▸ Stored data
/-- The start of an ARMED session at S (R180 to R182): a full pre-start window ends it there. -/
def State.startSession (s : State) (k : Nat) (at_ : Int) (teb cal : Nat) : State :=
  let s1 := s.takeWaiting k at_ teb cal
  if s.get pTDC (TDC.MS_CFG.STOP_COUNT k) ≤ (s1.sess k).kept.length then s1.closeSession k false at_
  else s1.forEach ((s.sess k).waiting.filter (fun y => decide (at_ ≤ y.t))) (fun y s => s.takeStop k y)

/-- A stamp reaches a session: its start, a stop, or nothing (R180, R181). -/
def State.sessionStamp (s : State) (k : Nat) (y : Stop) (teb cal : Nat) : State :=
  let x := s.sess k
  let stops := bitOf (s.get pTDC (TDC.MS_STOPS.STOP_MASK k)) y.input && bitOf (s.get pTDC (TDC.MS_CFG.STOP_SENSE k)) (senseBit y.rising)
  let starts := s.startInput k == y.input && bitOf (s.get pTDC (TDC.MS_CFG.START_SENSE k)) (senseBit y.rising)
  if y.t < x.a then s
  else if s.sessState k = 2 ∧ starts then s.startSession k y.t teb cal
  else if stops then
    if s.sessState k = 2 then s.setSess k { x with waiting := insertStop y x.waiting } else s.takeStop k y
  else s

/-- An event reaches its session (R179 to R181, R184). -/
def State.sessEvent (s : State) (k : Nat) (e : SessEvent) : State :=
  match e.what with
  | .arm _ => s.armSession k e.at_
  | .lost => if 2 ≤ s.sessState k ∧ (s.sess k).a ≤ e.at_ then s.setSess k { s.sess k with lost := true } else s
  | .start teb cal _ => if s.sessState k = 2 ∧ (s.sess k).a ≤ e.at_ then s.startSession k e.at_ teb cal else s
  | .stamp i rising unknown teb cal => if 2 ≤ s.sessState k then s.sessionStamp k ⟨e.at_, i, rising, unknown⟩ teb cal else s

/-- Whether every stamp of an input from before an instant has left the FIFO and the intake. A crossing is in the FIFO after 20 ns (R164). -/
def State.inputClear (s : State) (i : Nat) (u : Int) : Bool :=
  decide ((u + 40 * suNs) * fine ≤ s.flat32) && (s.tin i).fifo.all (fun st => decide (u ≤ st.flat)) &&
    (s.meas.intake.getD i []).all (fun st => decide (u ≤ st.flat))

/-- Whether no stamp from before an instant can still reach a session. -/
def State.sessClear (s : State) (k : Nat) (u : Int) : Bool := (s.sessionInputs k).all (fun i => s.inputClear i u)

/-- Whether an event is taken now: its instant has come, and for a session that is ARMED or MEASURING no earlier stamp is on its way (log
91). A timeout comes first. -/
def State.sessReady (s : State) (k : Nat) (e : SessEvent) : Bool :=
  decide (e.at_ * fine < s.flatNext32) && (decide (s.sessState k < 2) || s.sessClear k e.at_) &&
    !(s.sessState k == 3 && decide (s.sessDeadline k ≤ e.at_))

/-- A session takes the events that wait for it, in the order of their instants. -/
def State.sessTake (s : State) (k : Nat) : Nat → State
  | 0 => s
  | n + 1 => match (s.sess k).queue with
    | [] => s
    | e :: rest => if s.sessReady k e then ((s.setSess k { s.sess k with queue := rest }).sessEvent k e).sessTake k n else s

def State.sessRun (s : State) (k : Nat) : State := s.sessTake k (s.sess k).queue.length

/-- Every session takes what is ready for it, once in a slot. -/
def State.measSlot (s : State) : State := s.forEach ((List.range 16).filter (fun k => !(s.sess k).queue.isEmpty)) (fun k s => s.sessRun k)

/-- Queue an arm or a start of a session. -/
def State.toSession (s : State) (k : Nat) (e : SessEvent) : State := (s.setSess k ((s.sess k).enqueue true e)).sessRun k

/-- Sessions that take stamps of an input. -/
def State.sessionsOn (s : State) (i : Nat) : List Nat :=
  (s.subscribers i).filterMap (fun e => if e.1 = 4 ∧ e.2 < 16 then some e.2 else none)

/-- INTAKE_DRAIN (R184): one stamp of an input's buffer every 40 ns. -/
def State.drain (s : State) (i : Nat) : State :=
  match s.meas.intake.getD i [] with
  | [] => s
  | st :: rest =>
    if s.clk.slot < s.meas.drainSlot.getD i 0 then s
    else
      let s1 := { s with meas := { s.meas with intake := s.meas.intake.set i rest, drainSlot := s.meas.drainSlot.set i (s.clk.slot + 8) } }
      let e : SessEvent := ⟨st.flat, .stamp i st.rising st.outOfRange (if st.outOfRange then tebUnknown else st.teb) (s.inBound i)⟩
      s1.forEach (s1.sessionsOn i) (fun k s => (s.setSess k ((s.sess k).enqueue (decide (2 ≤ s.sessState k)) e)).sessRun k)

def execIntakeDrain (i : Nat) (s : State) : Host.Outcome State Fault Refusal := guarded (.intakeDrain i) s (fun s => s.drain i)

/-- A stamp enters the intake of its input, or is lost (R184). -/
def State.intakePut (s : State) (i : Nat) (st : Stamp) : State :=
  let b := s.meas.intake.getD i []
  if b.length < 64 then { s with meas := { s.meas with intake := s.meas.intake.set i (b ++ [st]) } }
  else ((s.incSat pTDC (TDC.INTAKE_LOST.COUNT i)).irq pTDC 4).measLost i st.rising false st.flat

/-- A stamp handed out by the FIFO enters the intake while a session on the input is ARMED or MEASURING (R184). -/
def State.intakeEnter (s : State) (i : Nat) (st : Stamp) : State :=
  let enters := (s.sessionsOn i).any (fun k => decide (2 ≤ s.sessState k))
  (s.noteRecent i st (.out enters)).onlyIf enters (fun s => s.intakePut i st)

/-- A stamp or a loss of an input from before the arm at `a` of session `k` was delivered, and at or after it, reaches the session too
(R179). -/
def State.replayOne (s : State) (k i : Nat) (r : Recent) : State :=
  let st := r.st
  let here := (s.meas.intake.getD i []).contains st
  match r.what with
  | .lost _ => if s.sessionNames k i st.rising then s.setSess k ((s.sess k).enqueue true ⟨st.flat, .lost⟩) else s
  | .out true => if here then s else s.setSess k ((s.sess k).enqueue true
      ⟨st.flat, .stamp i st.rising st.outOfRange (if st.outOfRange then tebUnknown else st.teb) (s.inBound i)⟩)
  | .out false =>
    let l := (s.meas.recent.getD i []).map (fun x => if x = r then { x with what := .out true } else x)
    { s with meas := { s.meas with recent := s.meas.recent.set i l } }.intakePut i st

/-- What the inputs of a session handed out or lost from the instant of an arm on, before the arm was delivered (R179). -/
def State.replay (s : State) (k : Nat) (a : Int) : State :=
  if s.sessState k ≠ 1 then s
  else s.forEach (s.sessionInputs k) (fun i s =>
    s.forEach ((s.meas.recent.getD i []).filter (fun r => decide (a ≤ r.st.flat))) (fun r s => s.replayOne k i r))

/-- Whether a session times out now: no event from before S + TIMEOUT_NS can still reach it (R182). -/
def State.timeoutDue (s : State) (k : Nat) : Bool :=
  s.sessState k == 3 && s.sessClear k (s.sessDeadline k) && (s.sess k).queue.all (fun e => decide (s.sessDeadline k ≤ e.at_)) &&
    decide (s.sessDeadline k * fine ≤ s.flat32)

/-- SESSION_TIMEOUT (R182). -/
def execSessionTimeout (k : Nat) (s : State) : Host.Outcome State Fault Refusal :=
  guarded (.sessionTimeout k) s (fun s => if s.timeoutDue k then (s.closeSession k true (s.sessDeadline k)).sessRun k else s)

/-- Setting ENABLE of a session whose new settings are in `s` (R178). -/
def State.enableSession (s : State) (k : Nat) : State × Verdict :=
  let mask := s.get pTDC (TDC.MS_STOPS.STOP_MASK k)
  let sk := s.get pTDC (TDC.MS_CFG.START_KIND k)
  let ak := s.get pTDC (TDC.MS_CFG.ARM_KIND k)
  if s.stage < 2 then refuse s .state
  else if mask = 0 ∨ (s.get pTDC (TDC.MS_PRE.PRE_WINDOW_NS k) ≠ 0 ∧ sk = 2) ∨ (sk = 0 ∧ 16 ≤ s.get pTDC (TDC.MS_CFG.START_INDEX k)) ∨
      (ak = 2 ∧ 8 ≤ s.get pTDC (TDC.MS_CFG.ARM_INDEX k)) then refuse s .range
  else match s.takePlaces 4 k (s.sessionInputs k) with
    | .error i => (s, ⟨.conflict, some (s.resOwner 3 i)⟩)
    | .ok s1 =>
      let s2 := (s1.setSess k {}).putSessState k 1
      accept (if ak = 3 then s2.armSession k (s2.flat s2.now) else s2)

/-- Abort a session at once: with a result while MEASURING, without one while ARMED (R182). Arms from before that moment found it busy. -/
def State.abortSession (s : State) (k : Nat) : State :=
  let old := (s.sess k).queue.filter (fun e => decide (e.at_ * fine < s.flat32))
  let arms := old.filter (fun e => e.what.rank == 0)
  let rest := (s.sess k).queue.filter (fun e => !decide (e.at_ * fine < s.flat32))
  let s1 := (if s.sessState k = 3 then s.endSession k false true (s.flat s.now) else (s.putSessState k 1).put pTDC (TDC.MS_STATE.STOPS k) 0)
  if 2 ≤ s.sessState k then (s1.incSat pTDC (TDC.MS_ARM_IGNORED.COUNT k) arms.length).setSess k { queue := rest } else s

/-- Clearing ENABLE of a session (R178, R182). -/
def State.disableSession (s : State) (k : Nat) : State :=
  (((s.abortSession k).setSess k {}).putSessState k 0).freePlaces 4 k (s.sessionInputs k)

/-! ### Gates (R188 to R192) -/

/-- Open a gate at G for L (R188), on the timescale in force at G (R199). What its input handed out or lost from G on, before the line
event that opens it was delivered, belongs to it. -/
def State.openGate (s : State) (g : Nat) (at_ l : Int) (fixed : Bool) : State :=
  let own := (s.meas.recent.getD (s.get pTDC (TDC.FG_CFG.SRC_TIN g)) []).filter (fun r =>
    decide (at_ ≤ r.st.flat) && decide (r.st.flat < at_ + l) && bitOf (s.get pTDC (TDC.FG_CFG.SENSE g)) (senseBit r.st.rising))
  s.setGate g (s.gate g ++ [{
    g := at_, l := l, steps := s.stepsAt at_, fixed := fixed, stepped := s.stepAfter? at_
    stamps := (own.filterMap (fun r => match r.what with | .out _ => some (r.st.index, r.st.flat) | .lost _ => none)).reverse
    lost := own.any (fun r => r.what == .lost true) }])

/-- Length of a HOST or LINE gate in SU. -/
def State.gateNs (s : State) (g : Nat) : Int := s.get pTDC (TDC.FG_GATE.GATE_NS g) * suNs

/-- Whether a gate is measuring at an instant: the instant lies in one of its spans (R188). -/
def State.gateBusy (s : State) (g : Nat) (u : Int) : Bool := (s.gate g).any (fun w => decide (w.g ≤ u) && decide (u < w.g + w.l))

/-- A stamp reaches a gate (R188): it belongs to the window whose span holds it, before the input became UNRESOLVED (R190). -/
def State.gateStamp (s : State) (st : Stamp) (g : Nat) : State :=
  if bitOf (s.get pTDC (TDC.FG_CFG.SENSE g)) (senseBit st.rising) then
    s.setGate g ((s.gate g).map (fun w =>
      let before := match w.closedAt with | some c => decide (st.flat < c) | none => true
      if before && decide (w.g ≤ st.flat) && decide (st.flat < w.g + w.l) then { w with stamps := (st.index, st.flat) :: w.stamps } else w))
  else s

/-- What the fit of a gate gives (R189): period, deviation, uncertainty and rms, or why there is none. -/
structure GateFit where
  period : Nat := 0
  dev : Int := 0
  sigma : Nat := 0
  bound : Nat := 0xFFFFFFFF
  rms : Nat := 0
  few : Bool := false
  saturated : Bool := false
deriving DecidableEq, Repr

/-- The fit of R189 and the quantities of R190, from stamps in order of time, the nominal frequency and u_y. -/
def gateFit (stamps : List (Nat × Int)) (nominal uy : Nat) : GateFit :=
  match stamps with
  | [] => { few := true }
  | (x0, t0) :: _ =>
    if stamps.length < 3 then { few := true }
    else
      let ss : List (Int × Int) := stamps.map (fun p => (((p.1 : Int) - x0), p.2 - t0))
      let k := ss.getD (min 1024 (ss.length - 1)) (1, 0)
      let p0 := roundEven (k.2 * 2 ^ 32) (max 1 k.1.toNat)
      let xr := ss.map (fun p => (p.1, roundEven (p.2 * 2 ^ 32 - p.1 * p0) (2 ^ 32)))
      let n : Int := xr.length
      let sx := sumI xr (fun p => p.1)
      let sxx := sumI xr (fun p => p.1 * p.1)
      let sr := sumI xr (fun p => p.2)
      let sxr := sumI xr (fun p => p.1 * p.2)
      let srr := sumI xr (fun p => p.2 * p.2)
      let lim : Int := 2 ^ 127
      if [sx, sxx, sr, sxr, srr].any (fun v => decide (lim ≤ v) || decide (v < -lim)) then { saturated := true, bound := 0 }
      else
        let d := n * sxx - sx * sx
        let c := n * sxr - sx * sr
        let bN := p0 * d + c * 2 ^ 32
        if d ≤ 0 ∨ bN ≤ 0 then { saturated := true, bound := 0 }
        else
          let sN := srr * n * d - (sr * d - c * sx) * sr - n * c * sxr
          let sD := n * d * (n - 2)
          let yN := sN.toNat * n.toNat * d.toNat * 2 ^ 64
          let yD := sD.toNat * bN.toNat * bN.toNat
          { period := (roundEven bN d.toNat).toNat
            dev := if nominal = 0 then 0 else roundEven (10 ^ 9 * 65536 * d * 2 ^ 32 * 2 ^ 60 - nominal * bN * 2 ^ 60) (nominal * bN.toNat)
            sigma := min (isqrtUp (ceilDiv (yN * 10 ^ 36) yD)) 0xFFFFFFFF
            bound := if uy = 0xFFFFFFFF then 0xFFFFFFFF else min (uy + isqrtUp (ceilDiv (9 * yN * 10 ^ 30) yD)) 0xFFFFFFFF
            rms := min (isqrtUp (ceilDiv (sN.toNat * 1000000) (sD.toNat * 65536 * 65536))) 0xFFFFFFFF }

/-- Insert a stamp by its crossing count. -/
def insertIdx (p : Nat × Int) : List (Nat × Int) → List (Nat × Int)
  | [] => [p]
  | x :: xs => if p.1 < x.1 then p :: x :: xs else x :: insertIdx p xs

/-- The result of a gate (R189 to R191). -/
def State.finishGate (s : State) (g : Nat) (w : GateWin) : State :=
  let stamps := w.stamps.foldl (fun l p => insertIdx p l) []
  let f := gateFit stamps (s.get pTDC (TDC.FG_NOMINAL.NOMINAL_HZ g)) (s.uy (w.g + w.l + s.clk.stepSum / 2 ^ 32))
  let s1 := s.incWrap pTDC (TDC.FG_RESULTS.COUNT g)
  let lo := packRec [(128, 128, instantBits (w.g + w.steps / 2 ^ 32).toNat), (64, 64, stamps.length), (47, 1, b2n f.saturated), (46, 1, b2n w.lost), (45, 1, b2n (w.stepped.any (fun u => decide (u < w.g + w.l)))),
    (44, 1, b2n f.few), (32, 8, 16 + g), (28, 4, 2), (24, 4, 1), (20, 4, 2)]
  let hi := packRec [(192, 64, f.period), (128, 64, ofSigned 64 f.dev), (96, 32, f.sigma), (64, 32, f.bound), (32, 32, f.rms)]
  let s2 := (s1.putResult (16 + g) (s1.get pTDC (TDC.FG_RESULTS.COUNT g)) [lo, hi]).irq pTDC 2
  let s3 := if f.saturated then s2.err pTDC 1 else s2
  if f.saturated || w.lost || f.few then (s3.incSat pTDC (TDC.FG_FLAGGED.COUNT g)).irq pTDC 3 else s3

/-- The window of a gate whose span has passed, with every stamp in it (R188, R191). -/
def State.gateEnded (s : State) (g : Nat) : Option GateWin :=
  let i := s.get pTDC (TDC.FG_CFG.SRC_TIN g)
  (s.gate g).find? (fun w => decide ((w.g + w.l + 40 * suNs) * fine ≤ s.flat32) && (s.tin i).fifo.all (fun st => decide (w.g + w.l ≤ st.flat)))

def State.gateEndDue (s : State) (g : Nat) : Bool := (s.gateEnded g).isSome

/-- GATE_END (R188, R191). -/
def execGateEnd (g : Nat) (s : State) : Host.Outcome State Fault Refusal :=
  guarded (.gateEnd g) s (fun s =>
    match s.gateEnded g with
    | some w => (s.setGate g ((s.gate g).erase w)).finishGate g w
    | none => s)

▸ What the task asks
From the first line above through the line that contains "if s.get pTDC", quote each line exactly. Output nothing more.

▸ Task result
/-- The start of an ARMED session at S (R180 to R182): a full pre-start window ends it there. -/
def State.startSession (s : State) (k : Nat) (at_ : Int) (teb cal : Nat) : State :=
  let s1 := s.takeWaiting k at_ teb cal
  if s.get pTDC (TDC.MS_CFG.STOP_COUNT k) ≤ (s1.sess k).kept.length then s1.closeSession k false at_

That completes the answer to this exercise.